**WORK TO BE COMPLETED**
Starting with the first line and ending with the one that holds "(reuseE2 s).lnc.txGrant = s.lnc.txGrant", retype the entries exactly.

**INPUT RECORDS**
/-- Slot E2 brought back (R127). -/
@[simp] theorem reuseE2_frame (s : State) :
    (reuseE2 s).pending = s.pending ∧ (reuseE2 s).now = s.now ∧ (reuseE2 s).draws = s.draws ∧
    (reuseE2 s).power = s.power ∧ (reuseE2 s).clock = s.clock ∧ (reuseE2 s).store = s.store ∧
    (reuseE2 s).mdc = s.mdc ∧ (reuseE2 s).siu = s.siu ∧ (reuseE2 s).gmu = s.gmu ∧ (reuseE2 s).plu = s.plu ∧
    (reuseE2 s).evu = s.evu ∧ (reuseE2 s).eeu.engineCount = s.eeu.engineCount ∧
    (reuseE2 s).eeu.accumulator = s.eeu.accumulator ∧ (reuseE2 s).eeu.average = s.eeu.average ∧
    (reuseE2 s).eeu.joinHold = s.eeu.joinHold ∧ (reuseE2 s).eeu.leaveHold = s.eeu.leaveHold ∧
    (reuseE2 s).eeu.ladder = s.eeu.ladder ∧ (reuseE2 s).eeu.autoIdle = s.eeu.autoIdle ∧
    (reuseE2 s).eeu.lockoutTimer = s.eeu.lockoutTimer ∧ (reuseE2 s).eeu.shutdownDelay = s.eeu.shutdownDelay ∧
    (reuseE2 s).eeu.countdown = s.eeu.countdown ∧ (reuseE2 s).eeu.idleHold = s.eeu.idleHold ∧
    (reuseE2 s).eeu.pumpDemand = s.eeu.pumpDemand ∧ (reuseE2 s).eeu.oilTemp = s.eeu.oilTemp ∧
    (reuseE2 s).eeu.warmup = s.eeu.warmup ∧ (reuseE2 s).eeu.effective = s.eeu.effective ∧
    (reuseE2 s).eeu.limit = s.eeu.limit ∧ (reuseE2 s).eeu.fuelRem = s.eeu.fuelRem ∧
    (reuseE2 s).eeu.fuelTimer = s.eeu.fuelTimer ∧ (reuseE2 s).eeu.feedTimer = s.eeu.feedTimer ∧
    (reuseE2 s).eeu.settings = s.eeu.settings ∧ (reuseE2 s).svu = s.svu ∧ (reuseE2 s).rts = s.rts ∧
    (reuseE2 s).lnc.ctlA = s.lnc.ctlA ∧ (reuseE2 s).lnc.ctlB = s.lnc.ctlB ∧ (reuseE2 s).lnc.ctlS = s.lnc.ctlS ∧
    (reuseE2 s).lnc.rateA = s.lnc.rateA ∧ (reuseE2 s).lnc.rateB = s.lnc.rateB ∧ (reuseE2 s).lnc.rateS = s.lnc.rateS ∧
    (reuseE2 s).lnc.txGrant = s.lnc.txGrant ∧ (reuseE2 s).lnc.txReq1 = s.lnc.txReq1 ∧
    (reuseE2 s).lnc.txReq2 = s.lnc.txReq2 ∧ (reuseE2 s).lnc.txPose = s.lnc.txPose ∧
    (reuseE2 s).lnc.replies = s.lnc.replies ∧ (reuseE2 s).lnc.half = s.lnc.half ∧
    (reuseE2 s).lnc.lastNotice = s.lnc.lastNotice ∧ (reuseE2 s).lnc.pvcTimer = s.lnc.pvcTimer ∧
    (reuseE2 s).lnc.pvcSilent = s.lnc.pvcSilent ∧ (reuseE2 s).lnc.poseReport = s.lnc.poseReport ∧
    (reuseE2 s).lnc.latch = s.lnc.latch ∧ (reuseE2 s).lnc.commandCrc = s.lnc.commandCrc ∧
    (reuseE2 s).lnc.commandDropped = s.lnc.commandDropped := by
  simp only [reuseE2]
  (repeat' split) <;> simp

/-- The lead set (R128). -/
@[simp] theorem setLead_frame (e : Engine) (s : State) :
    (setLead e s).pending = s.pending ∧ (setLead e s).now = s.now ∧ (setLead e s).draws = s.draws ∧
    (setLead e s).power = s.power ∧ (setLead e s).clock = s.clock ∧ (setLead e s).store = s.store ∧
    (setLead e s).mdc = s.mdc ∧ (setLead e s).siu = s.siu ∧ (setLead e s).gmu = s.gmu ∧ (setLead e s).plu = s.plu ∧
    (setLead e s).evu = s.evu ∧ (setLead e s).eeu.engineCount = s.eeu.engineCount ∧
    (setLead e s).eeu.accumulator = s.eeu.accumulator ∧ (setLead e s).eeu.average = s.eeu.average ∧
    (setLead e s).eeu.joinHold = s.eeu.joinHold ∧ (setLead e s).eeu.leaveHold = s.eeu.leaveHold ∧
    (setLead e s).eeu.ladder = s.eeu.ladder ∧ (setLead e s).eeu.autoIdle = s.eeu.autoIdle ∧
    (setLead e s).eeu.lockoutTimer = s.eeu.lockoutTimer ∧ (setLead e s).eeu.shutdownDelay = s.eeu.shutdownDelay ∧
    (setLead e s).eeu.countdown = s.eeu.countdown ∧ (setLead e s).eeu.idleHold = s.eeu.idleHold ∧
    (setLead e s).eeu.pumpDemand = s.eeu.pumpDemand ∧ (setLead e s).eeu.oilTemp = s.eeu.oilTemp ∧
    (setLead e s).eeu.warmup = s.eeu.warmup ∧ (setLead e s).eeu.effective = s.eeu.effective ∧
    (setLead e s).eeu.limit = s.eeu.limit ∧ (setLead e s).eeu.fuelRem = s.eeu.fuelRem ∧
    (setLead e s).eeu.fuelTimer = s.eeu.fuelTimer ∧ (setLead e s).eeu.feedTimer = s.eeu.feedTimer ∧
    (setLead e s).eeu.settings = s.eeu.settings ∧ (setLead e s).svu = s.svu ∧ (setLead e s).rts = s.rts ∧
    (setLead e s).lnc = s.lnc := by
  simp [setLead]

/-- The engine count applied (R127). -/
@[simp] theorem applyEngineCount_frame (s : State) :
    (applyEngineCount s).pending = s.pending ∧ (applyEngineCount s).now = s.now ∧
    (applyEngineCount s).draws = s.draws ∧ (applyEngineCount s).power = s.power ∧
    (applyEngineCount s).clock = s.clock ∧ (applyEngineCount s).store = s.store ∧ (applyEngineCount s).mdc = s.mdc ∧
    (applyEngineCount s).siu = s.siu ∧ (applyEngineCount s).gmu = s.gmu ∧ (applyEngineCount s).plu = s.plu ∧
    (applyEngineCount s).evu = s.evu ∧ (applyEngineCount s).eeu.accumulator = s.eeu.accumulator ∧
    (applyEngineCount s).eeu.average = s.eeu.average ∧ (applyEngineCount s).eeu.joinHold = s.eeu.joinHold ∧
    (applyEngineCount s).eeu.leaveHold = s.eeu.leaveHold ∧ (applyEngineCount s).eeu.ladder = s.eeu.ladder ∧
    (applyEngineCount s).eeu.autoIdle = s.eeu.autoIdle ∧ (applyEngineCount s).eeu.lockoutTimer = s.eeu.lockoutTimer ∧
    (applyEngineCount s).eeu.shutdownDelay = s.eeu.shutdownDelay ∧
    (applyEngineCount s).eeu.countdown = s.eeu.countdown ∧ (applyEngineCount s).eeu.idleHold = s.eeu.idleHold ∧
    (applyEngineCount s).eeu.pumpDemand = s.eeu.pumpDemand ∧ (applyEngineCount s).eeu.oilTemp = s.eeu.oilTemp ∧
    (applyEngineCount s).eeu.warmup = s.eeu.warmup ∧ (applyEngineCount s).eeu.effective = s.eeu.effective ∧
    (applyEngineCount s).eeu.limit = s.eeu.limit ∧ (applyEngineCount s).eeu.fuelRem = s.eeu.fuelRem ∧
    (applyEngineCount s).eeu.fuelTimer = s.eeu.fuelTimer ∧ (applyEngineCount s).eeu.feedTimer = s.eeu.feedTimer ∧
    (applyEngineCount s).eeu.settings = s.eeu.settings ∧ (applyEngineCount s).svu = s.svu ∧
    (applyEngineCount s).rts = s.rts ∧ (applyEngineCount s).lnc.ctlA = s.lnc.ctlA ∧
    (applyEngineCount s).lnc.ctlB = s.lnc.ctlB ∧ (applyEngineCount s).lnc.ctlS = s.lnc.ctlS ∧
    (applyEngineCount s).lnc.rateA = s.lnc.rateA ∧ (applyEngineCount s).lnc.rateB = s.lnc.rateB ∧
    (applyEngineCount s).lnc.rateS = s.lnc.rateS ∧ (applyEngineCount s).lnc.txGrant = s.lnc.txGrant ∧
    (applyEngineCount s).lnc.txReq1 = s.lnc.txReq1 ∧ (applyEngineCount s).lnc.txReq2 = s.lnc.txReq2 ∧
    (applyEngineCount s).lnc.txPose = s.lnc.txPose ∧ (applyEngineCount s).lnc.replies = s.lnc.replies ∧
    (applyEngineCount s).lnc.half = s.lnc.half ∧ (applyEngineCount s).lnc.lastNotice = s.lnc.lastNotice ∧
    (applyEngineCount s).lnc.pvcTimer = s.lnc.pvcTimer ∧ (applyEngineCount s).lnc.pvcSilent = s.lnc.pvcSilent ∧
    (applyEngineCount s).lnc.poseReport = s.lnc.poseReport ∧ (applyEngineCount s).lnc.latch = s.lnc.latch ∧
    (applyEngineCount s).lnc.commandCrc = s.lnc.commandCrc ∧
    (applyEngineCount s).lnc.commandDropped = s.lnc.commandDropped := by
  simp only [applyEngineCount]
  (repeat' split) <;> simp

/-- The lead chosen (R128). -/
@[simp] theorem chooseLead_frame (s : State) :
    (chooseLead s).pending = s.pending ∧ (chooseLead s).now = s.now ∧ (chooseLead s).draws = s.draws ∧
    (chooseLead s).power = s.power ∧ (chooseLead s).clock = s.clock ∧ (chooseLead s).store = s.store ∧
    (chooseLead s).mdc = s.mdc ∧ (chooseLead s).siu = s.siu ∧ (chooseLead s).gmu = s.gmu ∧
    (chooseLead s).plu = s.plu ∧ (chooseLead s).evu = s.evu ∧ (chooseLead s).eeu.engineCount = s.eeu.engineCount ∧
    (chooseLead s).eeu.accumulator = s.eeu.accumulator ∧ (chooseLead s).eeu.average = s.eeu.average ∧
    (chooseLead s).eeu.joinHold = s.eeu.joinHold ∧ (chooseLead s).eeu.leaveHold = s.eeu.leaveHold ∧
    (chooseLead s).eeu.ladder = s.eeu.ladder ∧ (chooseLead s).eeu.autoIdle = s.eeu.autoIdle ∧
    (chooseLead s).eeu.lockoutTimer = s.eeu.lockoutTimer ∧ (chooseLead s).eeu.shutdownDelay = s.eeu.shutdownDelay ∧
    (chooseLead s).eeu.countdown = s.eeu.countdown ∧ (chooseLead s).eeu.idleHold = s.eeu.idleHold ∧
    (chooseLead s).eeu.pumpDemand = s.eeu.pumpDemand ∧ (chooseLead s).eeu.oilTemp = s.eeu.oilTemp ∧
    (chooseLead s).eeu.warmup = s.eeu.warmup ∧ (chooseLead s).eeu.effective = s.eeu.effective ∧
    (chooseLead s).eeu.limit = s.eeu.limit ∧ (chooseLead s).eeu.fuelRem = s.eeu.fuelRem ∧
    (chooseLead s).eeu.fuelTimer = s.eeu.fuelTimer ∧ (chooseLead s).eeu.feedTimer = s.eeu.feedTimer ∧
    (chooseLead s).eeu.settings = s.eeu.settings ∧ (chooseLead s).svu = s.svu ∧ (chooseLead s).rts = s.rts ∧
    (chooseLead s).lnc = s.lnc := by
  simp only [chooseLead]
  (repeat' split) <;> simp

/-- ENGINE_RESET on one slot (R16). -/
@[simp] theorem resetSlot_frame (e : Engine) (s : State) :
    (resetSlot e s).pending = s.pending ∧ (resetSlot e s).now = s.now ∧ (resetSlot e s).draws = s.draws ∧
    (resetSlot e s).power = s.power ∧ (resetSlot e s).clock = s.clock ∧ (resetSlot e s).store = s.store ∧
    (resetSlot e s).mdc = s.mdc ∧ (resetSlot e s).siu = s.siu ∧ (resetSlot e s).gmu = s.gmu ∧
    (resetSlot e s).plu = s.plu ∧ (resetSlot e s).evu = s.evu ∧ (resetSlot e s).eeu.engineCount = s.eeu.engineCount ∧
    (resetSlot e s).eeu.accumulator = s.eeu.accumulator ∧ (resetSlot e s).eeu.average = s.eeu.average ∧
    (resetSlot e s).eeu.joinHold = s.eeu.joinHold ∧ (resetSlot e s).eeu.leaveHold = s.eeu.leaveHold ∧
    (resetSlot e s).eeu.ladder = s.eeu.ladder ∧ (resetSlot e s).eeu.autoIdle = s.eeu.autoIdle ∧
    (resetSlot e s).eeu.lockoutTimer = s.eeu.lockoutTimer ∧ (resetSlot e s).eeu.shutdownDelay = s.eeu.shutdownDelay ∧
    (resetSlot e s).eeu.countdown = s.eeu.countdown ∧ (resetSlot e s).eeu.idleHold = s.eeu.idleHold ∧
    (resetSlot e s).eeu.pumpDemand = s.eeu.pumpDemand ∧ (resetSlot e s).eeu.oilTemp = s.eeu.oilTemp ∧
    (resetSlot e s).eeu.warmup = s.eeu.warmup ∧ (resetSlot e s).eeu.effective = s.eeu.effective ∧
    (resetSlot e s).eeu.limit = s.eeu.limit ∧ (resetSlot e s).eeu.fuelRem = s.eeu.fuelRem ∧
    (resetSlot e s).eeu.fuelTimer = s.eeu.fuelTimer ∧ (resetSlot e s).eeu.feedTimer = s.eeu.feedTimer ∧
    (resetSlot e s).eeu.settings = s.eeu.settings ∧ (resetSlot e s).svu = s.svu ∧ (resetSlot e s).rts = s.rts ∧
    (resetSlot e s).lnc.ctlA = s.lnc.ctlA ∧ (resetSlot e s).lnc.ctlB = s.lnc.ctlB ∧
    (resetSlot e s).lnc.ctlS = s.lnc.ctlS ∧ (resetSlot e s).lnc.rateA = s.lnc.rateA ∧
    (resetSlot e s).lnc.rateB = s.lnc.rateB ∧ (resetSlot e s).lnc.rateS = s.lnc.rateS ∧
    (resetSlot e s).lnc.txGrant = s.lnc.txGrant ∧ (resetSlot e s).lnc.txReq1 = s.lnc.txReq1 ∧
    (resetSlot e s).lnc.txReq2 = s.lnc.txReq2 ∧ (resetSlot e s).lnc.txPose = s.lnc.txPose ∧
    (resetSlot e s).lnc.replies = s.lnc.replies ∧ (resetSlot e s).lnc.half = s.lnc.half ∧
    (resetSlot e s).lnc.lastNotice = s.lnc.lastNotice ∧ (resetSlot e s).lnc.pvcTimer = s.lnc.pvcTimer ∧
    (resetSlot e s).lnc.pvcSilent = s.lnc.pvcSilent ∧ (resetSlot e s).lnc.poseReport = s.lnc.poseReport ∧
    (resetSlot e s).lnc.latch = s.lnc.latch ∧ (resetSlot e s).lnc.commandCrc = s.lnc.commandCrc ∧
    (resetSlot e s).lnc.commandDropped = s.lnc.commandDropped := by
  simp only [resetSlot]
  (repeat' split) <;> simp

**ANSWER SECTION**
/-- Slot E2 brought back (R127). -/
@[simp] theorem reuseE2_frame (s : State) :
    (reuseE2 s).pending = s.pending ∧ (reuseE2 s).now = s.now ∧ (reuseE2 s).draws = s.draws ∧
    (reuseE2 s).power = s.power ∧ (reuseE2 s).clock = s.clock ∧ (reuseE2 s).store = s.store ∧
    (reuseE2 s).mdc = s.mdc ∧ (reuseE2 s).siu = s.siu ∧ (reuseE2 s).gmu = s.gmu ∧ (reuseE2 s).plu = s.plu ∧
    (reuseE2 s).evu = s.evu ∧ (reuseE2 s).eeu.engineCount = s.eeu.engineCount ∧
    (reuseE2 s).eeu.accumulator = s.eeu.accumulator ∧ (reuseE2 s).eeu.average = s.eeu.average ∧
    (reuseE2 s).eeu.joinHold = s.eeu.joinHold ∧ (reuseE2 s).eeu.leaveHold = s.eeu.leaveHold ∧
    (reuseE2 s).eeu.ladder = s.eeu.ladder ∧ (reuseE2 s).eeu.autoIdle = s.eeu.autoIdle ∧
    (reuseE2 s).eeu.lockoutTimer = s.eeu.lockoutTimer ∧ (reuseE2 s).eeu.shutdownDelay = s.eeu.shutdownDelay ∧
    (reuseE2 s).eeu.countdown = s.eeu.countdown ∧ (reuseE2 s).eeu.idleHold = s.eeu.idleHold ∧
    (reuseE2 s).eeu.pumpDemand = s.eeu.pumpDemand ∧ (reuseE2 s).eeu.oilTemp = s.eeu.oilTemp ∧
    (reuseE2 s).eeu.warmup = s.eeu.warmup ∧ (reuseE2 s).eeu.effective = s.eeu.effective ∧
    (reuseE2 s).eeu.limit = s.eeu.limit ∧ (reuseE2 s).eeu.fuelRem = s.eeu.fuelRem ∧
    (reuseE2 s).eeu.fuelTimer = s.eeu.fuelTimer ∧ (reuseE2 s).eeu.feedTimer = s.eeu.feedTimer ∧
    (reuseE2 s).eeu.settings = s.eeu.settings ∧ (reuseE2 s).svu = s.svu ∧ (reuseE2 s).rts = s.rts ∧
    (reuseE2 s).lnc.ctlA = s.lnc.ctlA ∧ (reuseE2 s).lnc.ctlB = s.lnc.ctlB ∧ (reuseE2 s).lnc.ctlS = s.lnc.ctlS ∧
    (reuseE2 s).lnc.rateA = s.lnc.rateA ∧ (reuseE2 s).lnc.rateB = s.lnc.rateB ∧ (reuseE2 s).lnc.rateS = s.lnc.rateS ∧
    (reuseE2 s).lnc.txGrant = s.lnc.txGrant ∧ (reuseE2 s).lnc.txReq1 = s.lnc.txReq1 ∧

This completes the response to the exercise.